PROSODIC PHRASING AND WORDBREAKS’ StRENGTH IN THE SPOKEN TEXT (DATA OF PERCEPTION EXPERIMENT)


2018. № 3 (17), 128-140

 Lomonosov Moscow State University

Abstract:

 The paper discusses the problem of oral speech prosodic phrasing, gives a brief description of the history of the issue, clarifies the basic terms, explains the concept of prosodic break and word boundary strength. The role of Russian linguists and textologists in the discovery of this phonetic phenomenon and in understanding its hierarchical and functional nature is shown. Examples of prosodic labeling of spoken Russian texts are given, which are available in the works by L. V. Shcherba and R. I. Avanesov. The experimental study is described in this paper has a twofold purpose: 1. To test the hypothesis about the hierarchical nature of prosodic phrasing and its mapping in the prosodic breaks’ depth; 2. To substantiate the adequacy of distinguishing 5 levels of the wordbreak’ strength as a means of quantifying the prosodic breaks depth in the spoken text. The experiment design was developed under the assumption that perception would be most consistent when the number of distinct levels of prosodic breaks in the evaluation scale would be most closely correspond to the reliable perception of the listeners.
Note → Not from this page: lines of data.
-- ==== Sys2Proof/Laws/State.lean ====
section
/-! SUPPORT. Small laws of the state: what an update of one part leaves of the others, one law for each update and field. -/

namespace Sys2Proof.Machine

/-! ## The parts of the state -/

@[simp] theorem State.onDev_pending (s : State) (f : Dev → Dev) : (s.onDev f).pending = s.pending := rfl
@[simp] theorem State.onDev_dev (s : State) (f : Dev → Dev) : (s.onDev f).dev = f s.dev := rfl
@[simp] theorem State.onDev_ring (s : State) (f : Dev → Dev) : (s.onDev f).ring = s.ring := rfl
@[simp] theorem State.onDev_mem (s : State) (f : Dev → Dev) : (s.onDev f).mem = s.mem := rfl
@[simp] theorem State.onRing_pending (s : State) (f : Rings → Rings) : (s.onRing f).pending = s.pending := rfl
@[simp] theorem State.onRing_dev (s : State) (f : Rings → Rings) : (s.onRing f).dev = s.dev := rfl
@[simp] theorem State.onRing_ring (s : State) (f : Rings → Rings) : (s.onRing f).ring = f s.ring := rfl
@[simp] theorem State.onRing_mem (s : State) (f : Rings → Rings) : (s.onRing f).mem = s.mem := rfl
@[simp] theorem State.onSq_pending (s : State) (n : Fin 16) (f : Sq → Sq) : (s.onSq n f).pending = s.pending := rfl
@[simp] theorem State.onSq_dev (s : State) (n : Fin 16) (f : Sq → Sq) : (s.onSq n f).dev = s.dev := rfl
@[simp] theorem State.onSq_mem (s : State) (n : Fin 16) (f : Sq → Sq) : (s.onSq n f).mem = s.mem := rfl
@[simp] theorem State.onCq_pending (s : State) (n : Fin 16) (f : Cq → Cq) : (s.onCq n f).pending = s.pending := rfl
@[simp] theorem State.onCq_dev (s : State) (n : Fin 16) (f : Cq → Cq) : (s.onCq n f).dev = s.dev := rfl
@[simp] theorem State.onCq_mem (s : State) (n : Fin 16) (f : Cq → Cq) : (s.onCq n f).mem = s.mem := rfl
@[simp] theorem State.onIrqRing_pending (s : State) (i : IrqRing) (f : Ring → Ring) : (s.onIrqRing i f).pending = s.pending := rfl
@[simp] theorem State.onIrqRing_dev (s : State) (i : IrqRing) (f : Ring → Ring) : (s.onIrqRing i f).dev = s.dev := rfl
@[simp] theorem State.onIrqRing_mem (s : State) (i : IrqRing) (f : Ring → Ring) : (s.onIrqRing i f).mem = s.mem := rfl
@[simp] theorem State.onRegs_pending (s : State) (f : Regs → Regs) : (s.onRegs f).pending = s.pending := rfl
@[simp] theorem State.onRegs_ring (s : State) (f : Regs → Regs) : (s.onRegs f).ring = s.ring := rfl
@[simp] theorem State.onRegs_mem (s : State) (f : Regs → Regs) : (s.onRegs f).mem = s.mem := rfl
@[simp] theorem State.desc_pending (s : State) (i : OpInfo) (d : Desc) (body : Obj → Dev → Dev × Res) :
    (s.desc i d body).pending = s.pending := rfl
@[simp] theorem State.desc_dev (s : State) (i : OpInfo) (d : Desc) (body : Obj → Dev → Dev × Res) :
    (s.desc i d body).dev = s.dev.runDesc i d body := rfl
@[simp] theorem State.desc_ring (s : State) (i : OpInfo) (d : Desc) (body : Obj → Dev → Dev × Res) : (s.desc i d body).ring = s.ring := rfl
@[simp] theorem State.desc_mem (s : State) (i : OpInfo) (d : Desc) (body : Obj → Dev → Dev × Res) : (s.desc i d body).mem = s.mem := rfl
As a result, it was shown statistically reliable that listeners consistently distinguish no more than 5 levels of break’s strength. So it makes no sense to use more detailed evaluation scales in further studies. This conclusion is confirmed by the results of appraisal perception experiments on the material of other languages (English and Dutch). It can be assumed that the maximum 5-level scale reflects the universal properties of human perceptual sensations in the analyzed phonetic space. The final part of the paper presents the results of the obtained data analysis in the statistical package STATISTICA: numerical characteristics of dependencies between the prosodic breaks’ depth, pauses duration on the word boundaries, punctuation marks, elements of syntactic labeling.